Records Start Marker

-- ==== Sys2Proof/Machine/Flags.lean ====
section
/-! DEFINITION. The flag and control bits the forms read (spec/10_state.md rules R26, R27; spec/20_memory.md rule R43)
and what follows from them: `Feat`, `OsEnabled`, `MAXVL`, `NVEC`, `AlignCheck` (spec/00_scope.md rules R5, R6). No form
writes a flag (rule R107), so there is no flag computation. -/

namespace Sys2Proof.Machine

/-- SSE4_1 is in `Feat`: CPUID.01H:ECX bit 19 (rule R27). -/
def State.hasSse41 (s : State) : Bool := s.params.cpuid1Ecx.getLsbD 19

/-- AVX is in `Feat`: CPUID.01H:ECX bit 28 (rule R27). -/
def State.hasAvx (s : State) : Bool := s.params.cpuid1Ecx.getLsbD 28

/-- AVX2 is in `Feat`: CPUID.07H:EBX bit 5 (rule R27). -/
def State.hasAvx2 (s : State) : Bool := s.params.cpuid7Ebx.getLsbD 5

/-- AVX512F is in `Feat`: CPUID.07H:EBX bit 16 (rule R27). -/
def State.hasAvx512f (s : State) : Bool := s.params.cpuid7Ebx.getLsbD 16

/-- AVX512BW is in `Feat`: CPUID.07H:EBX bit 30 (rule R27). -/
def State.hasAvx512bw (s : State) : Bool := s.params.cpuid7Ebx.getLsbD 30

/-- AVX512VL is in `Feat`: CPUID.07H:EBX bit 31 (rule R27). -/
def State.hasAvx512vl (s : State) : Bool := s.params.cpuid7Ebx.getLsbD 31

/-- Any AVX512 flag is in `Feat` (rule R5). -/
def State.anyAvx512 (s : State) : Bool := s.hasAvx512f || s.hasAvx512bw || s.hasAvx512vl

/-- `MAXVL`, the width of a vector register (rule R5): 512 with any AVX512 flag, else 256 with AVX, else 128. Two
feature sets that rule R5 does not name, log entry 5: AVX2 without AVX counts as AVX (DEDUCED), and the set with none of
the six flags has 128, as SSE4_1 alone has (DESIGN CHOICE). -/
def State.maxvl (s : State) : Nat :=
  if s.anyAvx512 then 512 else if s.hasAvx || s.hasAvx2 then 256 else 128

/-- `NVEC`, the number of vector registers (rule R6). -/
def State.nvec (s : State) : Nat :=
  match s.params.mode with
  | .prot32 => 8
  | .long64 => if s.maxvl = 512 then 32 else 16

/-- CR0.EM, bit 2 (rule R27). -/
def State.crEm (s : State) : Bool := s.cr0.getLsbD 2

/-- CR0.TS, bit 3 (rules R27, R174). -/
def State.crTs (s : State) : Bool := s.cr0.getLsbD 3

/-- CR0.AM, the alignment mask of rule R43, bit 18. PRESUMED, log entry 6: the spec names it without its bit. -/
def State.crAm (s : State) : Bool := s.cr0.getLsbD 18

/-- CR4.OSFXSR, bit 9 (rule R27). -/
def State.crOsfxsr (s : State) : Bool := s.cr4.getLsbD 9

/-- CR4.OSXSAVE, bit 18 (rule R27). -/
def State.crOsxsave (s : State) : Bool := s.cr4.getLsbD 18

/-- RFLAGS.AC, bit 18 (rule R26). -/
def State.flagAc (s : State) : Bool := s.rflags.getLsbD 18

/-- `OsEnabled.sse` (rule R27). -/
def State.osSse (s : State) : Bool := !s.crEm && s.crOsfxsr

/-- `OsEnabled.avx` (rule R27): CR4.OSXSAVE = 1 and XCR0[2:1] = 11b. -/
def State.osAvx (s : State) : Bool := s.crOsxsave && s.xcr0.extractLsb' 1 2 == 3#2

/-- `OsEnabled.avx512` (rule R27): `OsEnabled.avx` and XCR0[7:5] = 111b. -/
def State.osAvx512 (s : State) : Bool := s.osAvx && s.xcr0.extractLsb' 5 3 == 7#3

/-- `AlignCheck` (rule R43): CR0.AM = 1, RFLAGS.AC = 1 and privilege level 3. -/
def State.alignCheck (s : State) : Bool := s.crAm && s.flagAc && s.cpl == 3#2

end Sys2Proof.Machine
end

Records End Marker
Records Start Marker

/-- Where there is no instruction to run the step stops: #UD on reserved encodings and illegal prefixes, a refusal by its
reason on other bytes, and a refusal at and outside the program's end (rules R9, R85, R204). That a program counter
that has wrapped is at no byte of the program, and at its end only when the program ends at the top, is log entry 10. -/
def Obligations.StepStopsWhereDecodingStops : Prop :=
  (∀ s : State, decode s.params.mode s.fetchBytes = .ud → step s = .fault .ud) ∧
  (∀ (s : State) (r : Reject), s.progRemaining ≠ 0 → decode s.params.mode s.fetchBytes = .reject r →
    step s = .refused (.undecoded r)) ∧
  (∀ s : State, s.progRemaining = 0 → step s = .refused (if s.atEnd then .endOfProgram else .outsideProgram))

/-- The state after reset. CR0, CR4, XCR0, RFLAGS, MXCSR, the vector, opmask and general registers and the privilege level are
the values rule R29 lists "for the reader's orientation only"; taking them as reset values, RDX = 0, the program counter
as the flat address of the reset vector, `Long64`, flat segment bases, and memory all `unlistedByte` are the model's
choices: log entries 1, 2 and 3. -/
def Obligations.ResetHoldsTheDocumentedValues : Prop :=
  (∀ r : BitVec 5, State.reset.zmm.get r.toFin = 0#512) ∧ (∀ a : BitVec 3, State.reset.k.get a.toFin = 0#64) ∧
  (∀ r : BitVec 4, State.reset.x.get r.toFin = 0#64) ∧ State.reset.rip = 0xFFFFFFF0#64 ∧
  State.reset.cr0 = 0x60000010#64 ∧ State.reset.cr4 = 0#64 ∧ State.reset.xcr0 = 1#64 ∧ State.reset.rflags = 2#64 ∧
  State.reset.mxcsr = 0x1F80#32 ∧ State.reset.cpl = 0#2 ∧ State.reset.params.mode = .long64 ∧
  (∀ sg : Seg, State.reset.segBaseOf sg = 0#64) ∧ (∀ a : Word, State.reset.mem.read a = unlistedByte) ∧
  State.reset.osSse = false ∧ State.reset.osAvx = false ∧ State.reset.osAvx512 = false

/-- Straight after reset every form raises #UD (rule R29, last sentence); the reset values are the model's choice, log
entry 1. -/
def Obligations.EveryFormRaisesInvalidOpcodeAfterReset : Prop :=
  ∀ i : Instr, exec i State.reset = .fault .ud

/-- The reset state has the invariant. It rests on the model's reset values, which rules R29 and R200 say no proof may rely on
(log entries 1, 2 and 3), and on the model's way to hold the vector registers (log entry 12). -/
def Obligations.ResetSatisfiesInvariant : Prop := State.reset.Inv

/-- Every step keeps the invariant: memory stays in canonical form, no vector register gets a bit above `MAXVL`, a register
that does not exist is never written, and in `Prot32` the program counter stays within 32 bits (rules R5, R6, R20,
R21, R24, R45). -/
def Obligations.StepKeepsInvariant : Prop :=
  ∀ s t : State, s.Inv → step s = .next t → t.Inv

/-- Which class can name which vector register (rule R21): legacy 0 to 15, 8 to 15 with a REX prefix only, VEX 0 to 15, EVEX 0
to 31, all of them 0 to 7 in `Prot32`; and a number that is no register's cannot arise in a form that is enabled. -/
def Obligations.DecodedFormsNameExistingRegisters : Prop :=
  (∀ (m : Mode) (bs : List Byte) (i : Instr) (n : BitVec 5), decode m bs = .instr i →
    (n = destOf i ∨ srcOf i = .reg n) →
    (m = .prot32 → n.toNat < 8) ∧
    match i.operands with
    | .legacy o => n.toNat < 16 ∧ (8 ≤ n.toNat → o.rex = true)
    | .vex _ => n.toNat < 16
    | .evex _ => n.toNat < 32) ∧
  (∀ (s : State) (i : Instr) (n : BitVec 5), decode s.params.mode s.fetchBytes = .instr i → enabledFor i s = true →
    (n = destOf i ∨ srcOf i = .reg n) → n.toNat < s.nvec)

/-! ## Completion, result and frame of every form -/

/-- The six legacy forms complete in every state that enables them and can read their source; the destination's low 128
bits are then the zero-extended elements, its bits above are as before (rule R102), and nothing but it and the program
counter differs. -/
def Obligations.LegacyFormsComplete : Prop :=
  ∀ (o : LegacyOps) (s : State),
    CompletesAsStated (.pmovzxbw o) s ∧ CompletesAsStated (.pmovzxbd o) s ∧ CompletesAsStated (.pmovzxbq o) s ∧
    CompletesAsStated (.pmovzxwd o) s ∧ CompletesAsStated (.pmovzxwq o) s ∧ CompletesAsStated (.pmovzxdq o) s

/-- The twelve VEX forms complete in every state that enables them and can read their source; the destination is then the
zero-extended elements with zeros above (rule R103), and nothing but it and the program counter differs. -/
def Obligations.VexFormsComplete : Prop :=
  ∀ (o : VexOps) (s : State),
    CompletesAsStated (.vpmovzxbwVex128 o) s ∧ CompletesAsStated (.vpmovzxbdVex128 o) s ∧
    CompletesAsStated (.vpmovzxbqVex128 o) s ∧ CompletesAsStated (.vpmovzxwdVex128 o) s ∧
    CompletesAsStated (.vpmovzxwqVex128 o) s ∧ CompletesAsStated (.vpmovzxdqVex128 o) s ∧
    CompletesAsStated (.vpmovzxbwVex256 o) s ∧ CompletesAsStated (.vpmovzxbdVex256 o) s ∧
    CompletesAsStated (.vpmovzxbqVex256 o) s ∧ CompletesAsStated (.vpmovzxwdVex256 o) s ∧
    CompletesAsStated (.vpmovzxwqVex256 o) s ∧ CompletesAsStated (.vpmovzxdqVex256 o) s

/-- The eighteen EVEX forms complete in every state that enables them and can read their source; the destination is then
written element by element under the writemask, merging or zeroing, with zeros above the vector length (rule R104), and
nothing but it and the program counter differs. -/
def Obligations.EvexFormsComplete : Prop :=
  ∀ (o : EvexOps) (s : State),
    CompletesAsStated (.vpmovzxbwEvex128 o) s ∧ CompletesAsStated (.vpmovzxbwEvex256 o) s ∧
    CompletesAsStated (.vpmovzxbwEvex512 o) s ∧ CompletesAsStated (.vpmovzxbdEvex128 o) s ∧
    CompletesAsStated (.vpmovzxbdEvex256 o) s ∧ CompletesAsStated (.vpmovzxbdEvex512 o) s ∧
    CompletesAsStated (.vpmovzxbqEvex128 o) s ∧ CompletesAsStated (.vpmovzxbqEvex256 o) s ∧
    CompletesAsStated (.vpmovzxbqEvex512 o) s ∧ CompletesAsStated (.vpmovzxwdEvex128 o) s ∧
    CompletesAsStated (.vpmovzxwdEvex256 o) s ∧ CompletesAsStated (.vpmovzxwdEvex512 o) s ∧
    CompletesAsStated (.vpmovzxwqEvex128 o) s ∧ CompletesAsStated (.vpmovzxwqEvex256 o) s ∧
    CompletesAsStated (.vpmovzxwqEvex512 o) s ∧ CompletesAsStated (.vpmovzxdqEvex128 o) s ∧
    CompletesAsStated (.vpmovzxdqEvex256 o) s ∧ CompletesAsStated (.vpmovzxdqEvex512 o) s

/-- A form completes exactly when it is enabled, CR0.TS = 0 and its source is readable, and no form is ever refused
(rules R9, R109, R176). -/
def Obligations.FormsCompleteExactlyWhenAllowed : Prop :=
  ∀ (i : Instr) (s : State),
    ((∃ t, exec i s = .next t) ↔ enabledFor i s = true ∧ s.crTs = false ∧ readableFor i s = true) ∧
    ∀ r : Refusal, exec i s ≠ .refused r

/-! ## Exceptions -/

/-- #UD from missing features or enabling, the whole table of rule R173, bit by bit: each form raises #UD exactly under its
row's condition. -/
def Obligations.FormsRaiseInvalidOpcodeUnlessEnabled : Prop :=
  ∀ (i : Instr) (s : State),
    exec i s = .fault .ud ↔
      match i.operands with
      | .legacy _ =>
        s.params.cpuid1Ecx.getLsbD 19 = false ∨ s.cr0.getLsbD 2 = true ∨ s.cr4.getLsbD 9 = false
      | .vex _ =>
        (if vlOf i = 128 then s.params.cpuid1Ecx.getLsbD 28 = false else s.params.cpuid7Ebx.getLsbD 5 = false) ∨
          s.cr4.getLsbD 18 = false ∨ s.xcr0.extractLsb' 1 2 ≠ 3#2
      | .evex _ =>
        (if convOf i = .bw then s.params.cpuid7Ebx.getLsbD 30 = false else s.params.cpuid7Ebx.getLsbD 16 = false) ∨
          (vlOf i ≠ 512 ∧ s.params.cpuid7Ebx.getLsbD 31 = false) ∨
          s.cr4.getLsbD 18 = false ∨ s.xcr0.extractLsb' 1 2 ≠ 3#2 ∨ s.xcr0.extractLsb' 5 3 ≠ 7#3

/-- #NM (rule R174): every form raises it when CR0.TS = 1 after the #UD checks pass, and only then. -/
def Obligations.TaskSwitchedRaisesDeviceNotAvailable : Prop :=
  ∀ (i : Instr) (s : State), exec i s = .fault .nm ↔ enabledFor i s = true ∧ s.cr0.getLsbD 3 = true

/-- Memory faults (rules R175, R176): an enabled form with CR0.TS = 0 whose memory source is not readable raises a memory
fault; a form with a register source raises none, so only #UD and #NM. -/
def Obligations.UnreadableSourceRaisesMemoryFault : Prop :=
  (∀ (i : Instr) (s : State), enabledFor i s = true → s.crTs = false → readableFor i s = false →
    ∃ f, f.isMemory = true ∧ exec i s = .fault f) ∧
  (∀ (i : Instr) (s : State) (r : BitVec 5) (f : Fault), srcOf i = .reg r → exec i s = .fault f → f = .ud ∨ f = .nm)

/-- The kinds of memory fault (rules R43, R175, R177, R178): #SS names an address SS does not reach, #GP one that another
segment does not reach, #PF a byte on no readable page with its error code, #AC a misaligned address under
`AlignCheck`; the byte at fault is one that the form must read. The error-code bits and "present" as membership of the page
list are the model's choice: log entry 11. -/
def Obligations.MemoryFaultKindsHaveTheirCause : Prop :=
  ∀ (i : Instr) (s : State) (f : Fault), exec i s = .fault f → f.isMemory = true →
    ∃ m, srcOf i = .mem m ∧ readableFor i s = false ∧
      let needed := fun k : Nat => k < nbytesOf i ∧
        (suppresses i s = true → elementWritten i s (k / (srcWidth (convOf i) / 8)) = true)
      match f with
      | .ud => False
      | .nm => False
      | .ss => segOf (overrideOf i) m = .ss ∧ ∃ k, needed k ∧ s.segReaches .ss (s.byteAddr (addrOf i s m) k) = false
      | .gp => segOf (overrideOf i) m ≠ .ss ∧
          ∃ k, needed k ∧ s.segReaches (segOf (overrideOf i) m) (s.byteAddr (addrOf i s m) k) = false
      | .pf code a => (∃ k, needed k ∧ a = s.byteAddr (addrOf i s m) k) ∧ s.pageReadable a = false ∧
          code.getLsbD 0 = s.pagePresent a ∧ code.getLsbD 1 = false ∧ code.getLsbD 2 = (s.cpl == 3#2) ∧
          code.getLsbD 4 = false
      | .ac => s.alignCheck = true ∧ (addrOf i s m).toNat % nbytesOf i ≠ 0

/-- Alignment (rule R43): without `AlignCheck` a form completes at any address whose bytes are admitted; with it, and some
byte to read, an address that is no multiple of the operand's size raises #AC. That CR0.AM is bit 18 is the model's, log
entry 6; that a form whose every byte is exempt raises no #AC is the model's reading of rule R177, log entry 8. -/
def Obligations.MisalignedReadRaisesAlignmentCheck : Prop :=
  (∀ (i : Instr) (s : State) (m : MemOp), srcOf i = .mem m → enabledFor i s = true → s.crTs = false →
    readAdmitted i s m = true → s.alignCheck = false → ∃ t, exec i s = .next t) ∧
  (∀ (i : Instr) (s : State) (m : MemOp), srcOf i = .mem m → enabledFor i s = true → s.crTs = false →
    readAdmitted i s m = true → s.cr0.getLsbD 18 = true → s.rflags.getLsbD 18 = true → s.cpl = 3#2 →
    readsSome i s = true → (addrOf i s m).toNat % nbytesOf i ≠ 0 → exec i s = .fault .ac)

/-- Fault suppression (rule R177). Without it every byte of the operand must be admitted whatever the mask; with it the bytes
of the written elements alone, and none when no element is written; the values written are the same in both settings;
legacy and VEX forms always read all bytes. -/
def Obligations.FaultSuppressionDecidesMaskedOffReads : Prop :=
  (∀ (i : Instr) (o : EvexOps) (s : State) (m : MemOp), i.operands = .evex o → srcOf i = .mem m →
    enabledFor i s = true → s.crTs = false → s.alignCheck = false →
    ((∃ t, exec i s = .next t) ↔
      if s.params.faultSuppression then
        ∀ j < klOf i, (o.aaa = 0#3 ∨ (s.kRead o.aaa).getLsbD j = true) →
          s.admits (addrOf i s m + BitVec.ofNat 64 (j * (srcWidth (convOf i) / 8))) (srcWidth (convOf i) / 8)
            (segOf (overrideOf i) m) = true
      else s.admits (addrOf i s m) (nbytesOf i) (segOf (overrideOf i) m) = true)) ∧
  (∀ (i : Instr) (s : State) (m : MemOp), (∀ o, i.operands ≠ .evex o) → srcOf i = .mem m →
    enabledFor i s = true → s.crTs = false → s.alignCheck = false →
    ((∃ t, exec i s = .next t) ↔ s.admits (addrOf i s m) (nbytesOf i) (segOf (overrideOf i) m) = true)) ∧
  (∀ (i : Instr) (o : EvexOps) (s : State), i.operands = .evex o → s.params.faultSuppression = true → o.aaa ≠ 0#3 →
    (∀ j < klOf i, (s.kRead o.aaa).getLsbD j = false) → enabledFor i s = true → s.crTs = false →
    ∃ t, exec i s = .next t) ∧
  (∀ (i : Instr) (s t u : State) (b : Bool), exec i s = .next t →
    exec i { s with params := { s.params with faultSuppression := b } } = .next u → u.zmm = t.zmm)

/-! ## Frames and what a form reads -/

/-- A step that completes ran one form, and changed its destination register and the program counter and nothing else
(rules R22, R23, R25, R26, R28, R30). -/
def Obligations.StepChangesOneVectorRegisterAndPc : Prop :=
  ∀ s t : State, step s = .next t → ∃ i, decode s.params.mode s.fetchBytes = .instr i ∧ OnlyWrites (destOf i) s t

Records End Marker

**Task objective**: Copy out the lines above with "then" in them.

**Task answer**:
  if s.anyAvx512 then 512 else if s.hasAvx || s.hasAvx2 then 256 else 128
  | .long64 => if s.maxvl = 512 then 32 else 16
  (∀ s : State, s.progRemaining = 0 → step s = .refused (if s.atEnd then .endOfProgram else .outsideProgram))
bits are then the zero-extended elements, its bits above are as before (rule R102), and nothing but it and the program
/-- The twelve VEX forms complete in every state that enables them and can read their source; the destination is then the
/-- The eighteen EVEX forms complete in every state that enables them and can read their source; the destination is then
        (if vlOf i = 128 then s.params.cpuid1Ecx.getLsbD 28 = false else s.params.cpuid7Ebx.getLsbD 5 = false) ∨
        (if convOf i = .bw then s.params.cpuid7Ebx.getLsbD 30 = false else s.params.cpuid7Ebx.getLsbD 16 = false) ∨
/-- #NM (rule R174): every form raises it when CR0.TS = 1 after the #UD checks pass, and only then. -/
      if s.params.faultSuppression then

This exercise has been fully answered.